Read more: BBC's The One Show embroiled in animal cruelty row after trainer 'bullies' Jack Russell | Mail Online


----------



## Blondie (Feb 27, 2011)

I didnt watch it - Maddie goes mad so I had to switch over while that bit was on, so cant really comment - who did see it?? Was it bad then??


----------



## RockRomantic (Apr 29, 2009)

Ceearott said:


> I didnt watch it - Maddie goes mad so I had to switch over while that bit was on, so cant really comment - who did see it?? Was it bad then??


i must have been cleaning upstairs when it was on, i never pay much attention to the tv, wonder if i can see it on iplayer


----------



## dorrit (Sep 13, 2011)

At the time I just thought ..Idiot...

Now im thinking :mad2: Idiot.... 

There are pages on FB complaining and campainging to get rid of him too..

Point is do we really need anymore of these 'dog trainers' showing dubious training methods on TV to help people too idle to read a decent book or go to a proper dog school..


----------



## Lulus mum (Feb 14, 2011)

Just read on another forum site that

The vet Joe Inglis is apparently on the One Show tonight re.the behaviourist controversy
Lets hope he talks some sense
Maureen


----------



## Argent (Oct 18, 2009)

Anyone watching now?
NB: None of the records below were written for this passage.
-- ==== Sys2Proof/Laws/KeptStreams.lean ====
section
/-! SUPPORT. Each operation of Machine/Streams.lean keeps the queue, the time and the invariant. -/

set_option Elab.async false

namespace Sys2Proof.Laws

open Sys2Proof.Machine

theorem sendMsg_kept {lb : Nat} {may : Part → Prop} {s0 s : State} (ctype : ℕ) (dst : ℕ) (data : List Byte) (h : Kept lb may s0 s) (h_chain : may .chain := by assumption) :
    Kept lb may s0 (State.sendMsg s ctype dst data) := by
  unfold State.sendMsg
  repeat' (first
    | with_reducible assumption
    | (extract_lets +onlyGivenNames x; subst x)
    | with_reducible apply setChain_kept
    | with_reducible apply setPort_kept
    | with_reducible apply Kept.foldl
    | with_reducible apply Kept.foldl_snd
    | with_reducible apply Kept.foldl_fst
    | intro v
    | split)

theorem takeMsg_kept {lb : Nat} {may : Part → Prop} {s0 s : State} (src : ℕ) (mseq : ℕ) (h : Kept lb may s0 s) (h_chain : may .chain := by assumption) :
    Kept lb may s0 (State.takeMsg s src mseq).2 := by
  unfold State.takeMsg
  repeat' (first
    | with_reducible assumption
    | (extract_lets +onlyGivenNames x; subst x)
    | with_reducible apply setChain_kept
    | split)

theorem setBundle_kept {lb : Nat} {may : Part → Prop} {s0 s : State} (b : ℕ) (a2 : Bundle) (h : Kept lb may s0 s) (h_chain : may .chain := by assumption) :
    Kept lb may s0 (State.setBundle s b a2) := by
  unfold State.setBundle
  repeat' (first
    | with_reducible assumption
    | (extract_lets +onlyGivenNames x; subst x)
    | with_reducible apply setChain_kept)

theorem setSlot_kept {lb : Nat} {may : Part → Prop} {s0 s : State} (slot : ℕ) (stream1 : ℕ) (h : Kept lb may s0 s) (hn : Low lb 0x1a041c := by exact ‹Low _ _›.up rfl) (h_chain : may .chain := by assumption) :
    Kept lb may s0 (State.setSlot s slot stream1) := by
  unfold State.setSlot
  repeat' (first
    | with_reducible assumption
    | exact ‹Low _ _›.of_le (by decide)
    | (extract_lets +onlyGivenNames x; subst x)
    | with_reducible apply showSlots_kept
    | with_reducible apply setChain_kept)

theorem grantLocal_kept {lb : Nat} {may : Part → Prop} {s0 s : State} (stream : ℕ) (slot : ℕ) (h : Kept lb may s0 s) (hn : Low lb 0x1a0420 := by exact ‹Low _ _›.up rfl) (h_timers : may .timers := by assumption) (h_chain : may .chain := by assumption) :
    Kept lb may s0 (State.grantLocal s stream slot) := by
  unfold State.grantLocal
  repeat' (first
    | with_reducible assumption
    | exact ‹Low _ _›.up1 rfl
    | exact ‹Low _ _›.of_le (by decide)
    | (extract_lets +onlyGivenNames x; subst x)
    | with_reducible apply flag_kept
    | with_reducible apply set_kept
    | with_reducible apply setBundle_kept
    | with_reducible apply stopTimer_kept
    | intro v
    | split)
Making him out to be a saint - I bet he wouldn't stick his foot in that staffy's mouth!


----------



## Lulus mum (Feb 14, 2011)

What did you think of last nights programme?
Do you think he will be dumped from the show?
maureen


----------



## Lulus mum (Feb 14, 2011)

Have just read on another Forum Site that the "Dog Fixer" feature has been dropped from the One show!!!!
Maureen


----------



## AdamC4797 (Sep 22, 2011)

he was using the dog whisperer techniques i only saw the bit at feeding time
where dog was barking trying to defend his food witch was bad i dont think its bullying he was trying to get the dog to relax while he eating


----------



## PaulRyan (Aug 17, 2011)

Just watched on youtube One show Dog Trainer - YouTube If he did that to my dog he'd be leaving quickly followed by a heavy bulky item aimed at his head


----------



## PaulRyan (Aug 17, 2011)

AdamC4797 said:


> he was using the dog whisperer techniques i only saw the bit at feeding time
> where dog was barking trying to defend his food witch was bad i dont think its bullying he was trying to get the dog to relax while he eating


Cesar Millan uses outdated methods that are dangerous and inhumane.
I don't think the man was trying to be cruel or a bully but I also don't think he has a clue what he's talking about either, Personally the dog didn't seem relaxed while eating his food at the end, all this man did was change the the problem that the owner(s) didn't like into a problem that the owner(s) can ignore which isn't getting to the root cause while the JRT suffers .


----------



## WelshYorkieLover (Oct 16, 2011)

I have also made a complaint about him. Has anyone else?


----------